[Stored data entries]
-- ==== Sys2Proof/Tests/Slice0.lean ====
section
/-! SUPPORT. Tests of this model and witnesses of its statements. The expected results of the tests are worked out by hand
from the rules each docstring names, or are a row of the worked example it names. A witness theorem shows a concrete state and
operands that meet the hypotheses of one obligation, one for each clause, at the bounds of the clause where it has bounds. -/

open Sys2Proof Sys2Proof.Machine

set_option Elab.async false

namespace Sys2Proof.Tests

/-! ## The states the tests stand on -/

/-- The state a command leaves. -/
def after (c : Instr) (s : State) : State :=
  match exec c s with
  | .next t => t
  | .fault _ => s
  | .refused _ => s

/-- Port `p` WORKING on `r`. -/
def working (s : State) (p : Port) (r : Request) : State :=
  s.setPort p { s.ports[p] with state := .working r }

/-- A transaction on port `p` that reads as `x`, its chip select low. -/
def inTxn (s : State) (p : Port) (x : Reading) : State :=
  s.setPort p
    { s.ports[p] with
      csLow := true
      txn := some
        { statusByte := statusByteOf p s.ports[p] s.queues[p], count := s.queues[p].length,
          left := s.queues[p].length, reading := x, out := [] } }

/-- The link engine `n` of `s` changed by `f`. -/
def withLink (s : State) (n : LinkId) (f : LinkEngine → LinkEngine) : State :=
  s.setLink n (f s.links[n])

/-- A MOMENTARY set with lamp mode HELD and lamp value ON. -/
def momentarySet : RawAttrs := ⟨0, 0x1234, 0xFF, 0xFF, 2, 1⟩

/-- A SELECT set for group `g` with lamp mode SELECTED. -/
def selectSet (g : Byte) : RawAttrs := ⟨4, 0x1234, 0xFF, g, 4, 0⟩

/-- A TOGGLE set with lamp mode LATCH. -/
def toggleSet : RawAttrs := ⟨3, 0x1234, 0xFF, 0xFF, 3, 0⟩

def hostsKey : Binding :=
  { owner := some 1, gen := 7, hold := .opened, cls := .momentary, code := 0xABCD, lampMode := .held, lampValue := .off }

def heldKey : HeldRecord :=
  { pos := 5, pressedAt := 90, openedTo := some ⟨1, 7⟩, closingDue := true, phase := .held, repeatCount := 0,
    resync := false }

def theAsk : Ask :=
  { asker := 2, holder := 1, pos := 5, set := ⟨.momentary, 0x1234, .held, .on⟩, deadline := 2100 }

def theGroup : SelGroup := { owner := 1, mode := .strict, selected := some 6, count := 1 }

def panelUp : Session := .up ⟨0x10, 64⟩ .image none

/-- A desk in use at desk time 100. Host 1 owns keys 5 (MOMENTARY, pressed, asked for by host 2), 6 (SELECT, selected
in its group 3), 7 (TOGGLE, ON, FIXED), 8 (lamp mode HOST) and 9 (REPEATING, pressed); panel 0 is UP. -/
def desk : State :=
  let a := ((State.reset.setBinding 5 hostsKey).setBinding 6
    { hostsKey with cls := .select 3, lampMode := .selected }).setBinding 7
    { hostsKey with cls := .toggle true, hold := .fixed, lampMode := .latch }
  let b := (a.setBinding 8 { hostsKey with lampMode := .host }).setBinding 9 { hostsKey with cls := .repeating 3 }
  let c := (b.setGroup 3 (some theGroup)).setAsk 0 (some theAsk)
  let d := withLink c 0 (fun l => { l with session := panelUp, inFlight := none, lck := .high })
  working { d with held := [heldKey, { heldKey with pos := 9, phase := .delay 600 }], deskTime := 100 } 2
    (.yieldAsk 5 momentarySet)

/-- Two entries for the queue of host 1. -/
def twoNotices : List Notice :=
  [{ kind := .press, resync := true, lost := false, pos := 515, code := 0x1234, gen := 9, extra := 0, stamp := 0x0102 },
   { kind := .yielded, resync := false, lost := false, pos := 5, code := 0xABCD, gen := 7, extra := 2, stamp := 0x0103 }]

/-- `desk` with `twoNotices` waiting for host 1. -/
def noted : State := { desk with queues := upd desk.queues 1 twoNotices, noteLow := upd desk.noteLow 1 true }

theorem working_on (s : State) (p : Port) (r : Request) : WorkingOn (working s p r) p r := by
  simp [working, WorkingOn]

/-! ## Well-formed terms -/

/-- A kind byte of another transaction is no STATUS (R172). -/
theorem test_status_kinds_refused :
    (Instr.status 0 0xA5).wellFormed = false ∧ (Instr.status 0 0x5A).wellFormed = false ∧
    (Instr.status 0 0x3C).wellFormed = false ∧ (Instr.status 0 0xC3).wellFormed = false ∧
    (Instr.status 0 0x00).wellFormed = true ∧ (Instr.status 3 0x42).wellFormed = true := by decide

/-- A key count outside 1 to 128 is no good IDENT (R142). -/
theorem test_ident_counts_refused :
    (Instr.ident 0 1 0).wellFormed = false ∧ (Instr.ident 0 1 129).wellFormed = false ∧
    (Instr.ident 0 1 1).wellFormed = true ∧ (Instr.ident 0 1 128).wellFormed = true := by decide

/-- The table gives no row any bits: no word spells a command. -/
theorem test_no_words : decodeTableWord 8 0 = none ∧ decodeTableWord 16 0x1234 = none := by decide

/-- Key `k` of panel `n`. -/
def key (n : LinkId) (k : Fin 128) : KeyPos := posOf n k

/-- A binding of host `h` with lamp value OFF. -/
def owned (h : Port) (g : Byte) (hold : Hold) (c : KeyClass) (code : Half) (m : LampMode) : Binding :=
  { owner := some h, gen := g, hold := hold, cls := c, code := code, lampMode := m, lampValue := .off }

/-- A held record opened to `o`, pressed at desk time 0. -/
def recordOf (q : KeyPos) (o : Option Opened) (due : Bool) (ph : Phase) (n : Nat) : HeldRecord :=
  { pos := q, pressedAt := 0, openedTo := o, closingDue := due, phase := ph, repeatCount := n, resync := false }

/-- The state after reset with panel `n` in UP and nothing in flight on its link. -/
def withPanel (n : LinkId) (keyCount : Nat) : State :=
  withLink State.reset n (fun l => { l with session := .up ⟨7, keyCount⟩ .poll none, inFlight := none, lck := .high })

/-- What a notice says, but for its code and time. -/
def gist (n : Notice) : NoticeKind × Nat × Nat × Nat :=
  (n.kind, n.pos.1, n.gen.toNat, n.extra.toNat)

/-! ## Tests: transactions -/

/-- The hold: the pins' levels alone are kept, and LCKn is low with no exchange in flight (R153, R185). -/
theorem test_powerOn_holds :
    (after .powerOn (inTxn desk 1 .unread)).ports[1] = { PortUnit.initial with csLow := true } ∧
    (after .powerOn desk).table[5] = Binding.unbound 0 ∧
    (after .powerOn desk).links[0] = LinkEngine.inReset ∧
    (after .powerOn (inTxn desk 1 .unread)).sdoDriven 1 = false := by decide +kernel

/-- The hold ended: each link is PROBING with its first IDENTIFY, its timer at 250 (R155, R169). -/
theorem test_powerOn_leaves :
    let t := after .powerOn (after .powerOn desk)
    t.links[7] = LinkEngine.initial ∧ t.resetLow = false ∧
    (after (.chipSelectFall 1) (after .powerOn desk)).ports[1].txn = none := by decide +kernel

/-- 65535 is followed by 0 (R182). -/
theorem test_deskTick_wraps : (after .deskTick { desk with deskTime := 65535 }).deskTime = 0 := by decide +kernel

/-- The fall fixes status byte (ANSWERED, NOTICE, URGENT: 0x0E) and count, and makes the host PRESENT (R60, R116,
R173). -/
theorem test_chipSelectFall :
    let t := after (.chipSelectFall 1)
      { noted with
        presence := upd noted.presence 1 .lapsed
        ports := upd noted.ports 1 { noted.ports[1] with state := .answered ⟨.ok, 0x17, []⟩ } }
    t.ports[1].txn = some ⟨0x0E, 2, 2, .unread, []⟩ ∧ t.presence[1] = .present := by decide +kernel

/-- An unknown kind byte reads as STATUS and clears a lapse flag that was shown (R172, R174). -/
theorem test_status :
    let s := inTxn { desk with ports := upd desk.ports 1 { desk.ports[1] with lapseFlag := true } } 1 .unread
    (after (.status 1 0x77) s).ports[1].lapseFlag = false := by decide +kernel

/-- Example 11.5-1 at 200: NOT_READY, the code of YIELD ASK, length 0. -/
theorem test_fetch_not_ready :
    ((after (.fetch 2) (inTxn desk 2 .unread)).ports[2].txn.map Transaction.reading)
      = some (.fetch [0x17, 0x20, 0x00] false) := by decide +kernel

/-- The last byte of an answer makes the port IDLE (R180). -/
theorem test_answerConsumed :
    let s := inTxn (desk.setPort 1 { desk.ports[1] with state := .answered ⟨.ok, 0x17, []⟩ }) 1 (.fetch [0] true)
    (after (.answerConsumed 1) s).ports[1].state = .idle := by decide +kernel

/-- The first bytes of the head entry: kind, then RESYNC in bit 15 of the word of position 515 (R191). -/
theorem test_notices :
    let s := inTxn noted 1 (.notices true 0)
    ((after (.notices 1) (after (.notices 1) (after (.notices 1) s))).ports[1].txn.map Transaction.out)
      = some [0x01, 0x82, 0x03] := by decide +kernel

/-- The tenth byte removes the head entry, and the urgent line follows the rest (R117, R121). -/
theorem test_noticeRemoval :
    let t := after (.noticeRemoval 1) (inTxn noted 1 (.notices true 9))
    t.queues[1] = twoNotices.tail ∧ t.noteLow[1] = true ∧
    (after (.noticeRemoval 1) t).noteLow[1] = false := by decide +kernel
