-- ==== Sys2Proof/Machine/Dispatch.lean ====
section
/-! DEFINITION. Which meaning each instruction has: one arm per constructor. -/

namespace Sys2Proof.Machine

def exec (i : Instr) (s : State) : Host.Outcome State Fault Refusal :=
  match i with
  | .wrw v => Sys2Proof.Machine.execWrw v s
  | .rdw x => Sys2Proof.Machine.execRdw x s
  | .inc x => Sys2Proof.Machine.execInc x s
  | .dec x => Sys2Proof.Machine.execDec x s
  | .wtc a w b xh xl => Sys2Proof.Machine.execWtc a w b xh xl s
  | .ent x => Sys2Proof.Machine.execEnt x s
  | .dist x => Sys2Proof.Machine.execDist x s
  | .reserved x => Sys2Proof.Machine.execReserved x s
  | .busWrite addr dx data => Sys2Proof.Machine.execBusWrite addr dx data s
  | .busIncrement addr dx => Sys2Proof.Machine.execBusIncrement addr dx s
  | .busDecrement addr dx => Sys2Proof.Machine.execBusDecrement addr dx s
  | .busRead addr dx => Sys2Proof.Machine.execBusRead addr dx s
  | .busWrw data => Sys2Proof.Machine.execBusWrw data s
  | .busInc => Sys2Proof.Machine.execBusInc s
  | .busDec => Sys2Proof.Machine.execBusDec s
  | .busRdw => Sys2Proof.Machine.execBusRdw s
  | .busWtc data => Sys2Proof.Machine.execBusWtc data s

end Sys2Proof.Machine
end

TO DO >>
Only a number is expected in response: how many lines of the records above include the word "that".

RESPONSE TO THIS EXERCISE >>
3